Tom Hoge went around Waialae in 64 shots to unseat Brian Harman, the most consistent player on the Tour this season with four top-10 finishes in four starts, atop the leaderboard; as did Patton Kizzire, who is tied with Harman at 15 under and a stroke off the lead.

Harman will go into a Tour Sunday in contention for the second consecutive week, having lost to a dominant Dustin Johnson to start the year at the Sentry Tournament of Champions; while Hoge, who was bogey-free on Saturday and finished his day with back-to-back birdies, will sleep on his first 54-hole lead on Tour.

That’s if he’s able to sleep at all after one of the most surreal days in recent memory.

Spieth, who endured another non-Spieth-like putting round (31 putts), spent the day reminding his caddie, “at least we’re alive, which isn’t really funny.”

No, it wasn’t funny, but it was eye opening.

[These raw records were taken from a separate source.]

-- ==== Sys2Proof/Laws/KeepIdentity.lean ====
section
/-! SUPPORT. What the operations of Identity keep. -/

set_option Elab.async false
set_option linter.all false

namespace Sys2Proof.Machine

theorem State.updIdent_keeps {s0 s : State} (h : Keeps s0 s) (f : IdSt → IdSt) (hf : s.ident.ok → (f s.ident).ok) :
    Keeps s0 (s.updIdent f) :=
  h.ofIdent _ hf

theorem idGetInfoBody_keeps {s0 s : State} (hK : Keeps s0 s) (r : Req) : Keeps s0 (idGetInfoBody r s).1 := by
  unfold idGetInfoBody
  (try dsimp only)
  repeat' first
    | with_reducible (first | exact hK | apply readCmd_keeps) | (intro _ hK; skip)

theorem idGetCertBody_keeps {s0 s : State} (hK : Keeps s0 s) (r : Req) : Keeps s0 (idGetCertBody r s).1 := by
  unfold idGetCertBody
  (try dsimp only)
  repeat' first
    | with_reducible (first | exact hK | apply readCmd_keeps) | (intro _ hK; skip)
    | (with_reducible refine Keeps.ite (fun _ => ?_) (fun _ => ?_))

theorem idGetMeasurementsBody_keeps {s0 s : State} (hK : Keeps s0 s) (r : Req) : Keeps s0 (idGetMeasurementsBody r
    s).1 := by
  unfold idGetMeasurementsBody
  (try dsimp only)
  repeat' first
    | with_reducible (first | exact hK | apply readCmd_keeps) | (intro _ hK; skip)

theorem wf_writeFlash (free : Nat → Nat) (l : List Byte) (a : Nat) {t : Slot} (h : t.wf = true) :
    (writeFlash free a l t).wf = true := by
  induction l generalizing a t with
  | nil => exact h
  | cons b l ih => exact ih (a + 1) (Slot.wf_put _ _ h)

theorem idWriteImageBody_keeps {s0 s : State} (h : Keeps s0 s) (r : Req) : Keeps s0 (idWriteImageBody r s).1 := by
  unfold idWriteImageBody
  extract_lets p n k t e
  split
  · exact h
  split
  · exact h
  refine okCmd_keeps (State.drawn_keeps (h.ofIdent _ (fun g => IdSt.ok_setSlot g k (wf_writeFlash _ _ _ ?_))) _) []
  have ht : t.wf = true := IdSt.wf_slot g k
  show e.wf = true
  unfold e
  split
  · exact Slot.wf_erased t
  · exact ht

theorem idVerifyImageBody_keeps {s0 s : State} (h : Keeps s0 s) (r : Req) : Keeps s0 (idVerifyImageBody r s).1 := by
  unfold idVerifyImageBody
  extract_lets p k t res
  split
  · exact h
  refine okCmd_keeps (h.ofIdent _ (fun g => IdSt.ok_setSlot g k ?_)) _
  exact IdSt.wf_slot g k

theorem idSetBootBody_keeps {s0 s : State} (hK : Keeps s0 s) (r : Req) : Keeps s0 (idSetBootBody r s).1 := by
  unfold idSetBootBody
  (try dsimp only)
  repeat' first
    | with_reducible exact hK | exact fun hx => hx | exact fun hx => IdSt.ok_writeCfg hx _ _ _
    | exact fun hx => IdSt.ok_addSession hx (by assumption) | exact fun hx => IdSt.ok_dropSession hx _ _
    | exact fun hx => IdSt.ok_noSession hx _
    | with_reducible (first | apply errCmd_keeps | apply okCmd_keeps | apply State.updIdent_keeps)
    | (intro _ hK; skip) | with_reducible assumption | (with_reducible refine Keeps.ite (fun _ => ?_) (fun _ => ?_))
    | split

theorem idCommitSvnBody_keeps {s0 s : State} (hK : Keeps s0 s) (r : Req) : Keeps s0 (idCommitSvnBody r s).1 := by
  unfold idCommitSvnBody
  (try dsimp only)
  repeat' first
    | with_reducible exact hK | exact fun hx => hx | exact fun hx => IdSt.ok_writeCfg hx _ _ _
    | exact fun hx => IdSt.ok_addSession hx (by assumption) | exact fun hx => IdSt.ok_dropSession hx _ _
    | exact fun hx => IdSt.ok_noSession hx _
    | with_reducible (first
        | apply errCmd_keeps | apply okCmd_keeps | apply State.raise_keeps | apply State.updIdent_keeps)
    | (intro _ hK; skip) | with_reducible assumption | (with_reducible refine Keeps.ite (fun _ => ?_) (fun _ => ?_))
    | split

theorem idPinManagerBody_keeps {s0 s : State} (hK : Keeps s0 s) (r : Req) : Keeps s0 (idPinManagerBody r s).1 := by
  unfold idPinManagerBody
  (try dsimp only)
  repeat' first
    | with_reducible exact hK | exact fun hx => hx | exact fun hx => IdSt.ok_writeCfg hx _ _ _
    | exact fun hx => IdSt.ok_addSession hx (by assumption) | exact fun hx => IdSt.ok_dropSession hx _ _
    | exact fun hx => IdSt.ok_noSession hx _
    | with_reducible (first | apply errCmd_keeps | apply okCmd_keeps | apply State.updIdent_keeps)
    | (intro _ hK; skip) | with_reducible assumption | (with_reducible refine Keeps.ite (fun _ => ?_) (fun _ => ?_))
    | split

theorem execIdGetInfo_keeps (r : Req) (s : State) : OutKeeps s (execIdGetInfo r s) := 
  mailboxCommand_keeps (fun hk => idGetInfoBody_keeps hk r)

theorem execIdGetCert_keeps (r : Req) (s : State) : OutKeeps s (execIdGetCert r s) := 
  mailboxCommand_keeps (fun hk => idGetCertBody_keeps hk r)

theorem execIdGetMeasurements_keeps (r : Req) (s : State) : OutKeeps s (execIdGetMeasurements r s) := 
  mailboxCommand_keeps (fun hk => idGetMeasurementsBody_keeps hk r)

theorem execIdWriteImage_keeps (r : Req) (s : State) : OutKeeps s (execIdWriteImage r s) := 
  mailboxCommand_keeps (fun hk => idWriteImageBody_keeps hk r)

theorem execIdVerifyImage_keeps (r : Req) (s : State) : OutKeeps s (execIdVerifyImage r s) := 
  mailboxCommand_keeps (fun hk => idVerifyImageBody_keeps hk r)

theorem execIdSetBoot_keeps (r : Req) (s : State) : OutKeeps s (execIdSetBoot r s) := 
  mailboxCommand_keeps (fun hk => idSetBootBody_keeps hk r)

theorem execIdCommitSvn_keeps (r : Req) (s : State) : OutKeeps s (execIdCommitSvn r s) := 
  mailboxCommand_keeps (fun hk => idCommitSvnBody_keeps hk r)

theorem execIdPinManager_keeps (r : Req) (s : State) : OutKeeps s (execIdPinManager r s) := 
  mailboxCommand_keeps (fun hk => idPinManagerBody_keeps hk r)

end Sys2Proof.Machine
end

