-- ==== Sys2Proof/Laws/KeepExec.lean ====
section
/-! SUPPORT. What every command keeps. -/

set_option Elab.async false
set_option linter.all false

namespace Sys2Proof.Machine
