-- ==== Sys2Proof/Laws/PerInstr.lean ====
section
/-! SUPPORT. Statements about every command as syntax, one lemma per constructor. -/

set_option Elab.async false
set_option linter.all false

namespace Sys2Proof.Laws.BoxesOwned

/-- The request that a mailbox command carries; an event of another kind carries none. -/
def request : Instr → Option Req
  | .memGetMap r => some r
  | .memSetRegions r => some r
  | .memGetHealth r => some r
  | .portSetMode r => some r
  | .portGetStatus r => some r
  | .portSetMac r => some r
  | .portSetFlow r => some r
  | .portSetThrottle r => some r
  | .portSetEee r => some r
  | .portSetLaneMap r => some r
  | .portGetMargin r => some r
  | .portGetCounters r => some r
  | .portSetAdmin r => some r
  | .portSetMargin r => some r
  | .prismSetProfile r => some r
  | .prismSetSelect r => some r
  | .prismSetPort r => some r
  | .prismWriteRule r => some r
  | .prismReadRule r => some r
  | .prismGetCounters r => some r
  | .prismGetRuleCounters r => some r
  | .prismGetEpoch r => some r
  | .fwdInsert r => some r
  | .fwdDelete r => some r
  | .fwdLookup r => some r
  | .fwdSetVlan r => some r
  | .fwdSetRoute r => some r
  | .fwdSetNexthop r => some r
  | .fwdSetEcmp r => some r
  | .fwdSetTemplate r => some r
  | .fwdSetRouter r => some r
  | .fwdSetLearn r => some r
  | .fwdSetAging r => some r
  | .fwdFlush r => some r
  | .fwdGetCounters r => some r
  | .fwdGetOccupancy r => some r
  | .bufSetClass r => some r
  | .bufSetPortClass r => some r
  | .bufSetHeadroom r => some r
  | .bufSetPfcTx r => some r
  | .bufSetWredProfile r => some r
  | .bufSetQueue r => some r
  | .bufGetStatus r => some r
  | .bufGetPort r => some r
  | .bufGetCounters r => some r
  | .bufGetPools r => some r
  | .fabSetParams r => some r
  | .fabSetPort r => some r
  | .fabGetStatus r => some r
  | .fabGetPair r => some r
  | .fabSetPlane r => some r
  | .fabGetCounters r => some r
  | .schedSetNode r => some r
  | .schedGetNode r => some r
  | .polSet r => some r
  | .polGet r => some r
  | .polSetPort r => some r
  | .loupeSetProfile r => some r
  | .loupeSetQueue r => some r
  | .loupeGet r => some r
  | .schedGetCounters r => some r
  | .timeGet r => some r
  | .timeAdjust r => some r
  | .timeSetPtp r => some r
  | .timeSetPort r => some r
  | .timeSetPps r => some r
  | .gateSetList r => some r
  | .gateGetStatus r => some r
  | .timeGetCounters r => some r
  | .frerSetStream r => some r
  | .frerGetStream r => some r
  | .frerSetPort r => some r
  | .frerResetStream r => some r
  | .redGetHealth r => some r
  | .redSwitchover r => some r
  | .redResync r => some r
  | .redGetCounters r => some r
  | .fixSetCluster r => some r
  | .fixGetFlow r => some r
  | .fixGetLog r => some r
  | .fixRelease r => some r
  | .fixFlush r => some r
  | .fixGetReceipt r => some r
  | .leavenGetCluster r => some r
  | .leavenSetEvents r => some r
  | .leavenGetCore r => some r
  | .fixGetCounters r => some r
  | .proofSetClass r => some r
  | .proofSetTarget r => some r
  | .proofSetState r => some r
  | .proofGetTarget r => some r
  | .shelfSet r => some r
  | .shelfGet r => some r
  | .shelfSetBus r => some r
  | .proofGetCounters r => some r
  | .devGetInfo r => some r
  | .devGetResult r => some r
  | .devEcho r => some r
  | .devRestart r => some r
  | .devGetCounters r => some r
  | .bakeOpen r => some r
  | .bakeCheck r => some r
  | .bakeCommit r => some r
  | .bakeAbort r => some r
  | .bakeGetSet r => some r
  | .domSetPort r => some r
  | .domAdmit r => some r
  | .domGetStatus r => some r
  | .domForward r => some r
  | .domBake r => some r
  | .domAbort r => some r
  | .domLeave r => some r
  | .idGetInfo r => some r
  | .idGetCert r => some r
  | .idGetMeasurements r => some r
  | .idWriteImage r => some r
  | .idVerifyImage r => some r
  | .idSetBoot r => some r
  | .idCommitSvn r => some r
  | .idPinManager r => some r
  | .telSetMirror r => some r
  | .telSetPortMirror r => some r
  | .telGetMirror r => some r
  | .telGetDrops r => some r
  | .telGetCounters r => some r
  | .pwrGetStatus r => some r
  | .pwrSetDroop r => some r
  | .pwrSetThermal r => some r
  | .pwrSliceReset r => some r
  | .pwrSlicePark r => some r
  | .pwrRestore r => some r
  | .pwrGetCounters r => some r
  | _ => none

/-- A well-formed command that comes through a mailbox names one of the 32 mailboxes, and what could be read of its payload
has the length its header gives. -/
def Statement (i : Instr) : Prop :=
  i.wf = true → ∀ r, request i = some r → r.box < 32 ∧ (r.readOk = true → r.payload.length = r.len)

theorem of_req {r : Req} (h : r.wf = true) : r.box < 32 ∧ (r.readOk = true → r.payload.length = r.len) := by
  unfold Req.wf at h
  simp only [Bool.and_eq_true, decide_eq_true_eq, Bool.or_eq_true, Bool.not_eq_true', beq_iff_eq] at h
  refine ⟨h.1.1.1.1.1, fun e => ?_⟩
  rcases h.2 with k | k
  · rw [e] at k; cases k
  · exact k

It’s rare when the outside world invades the polished confines of golf, but on Saturday those realities came in from all directions and were impossible to ignore or forget.

“I kept thinking to myself, this can’t be real,” Howell said of the text alert. “But then I kept thinking maybe it’s sign of the world we live in. It could be real.”

Thankfully, it wasn’t real, but for 38 tense minutes it certainly felt real enough.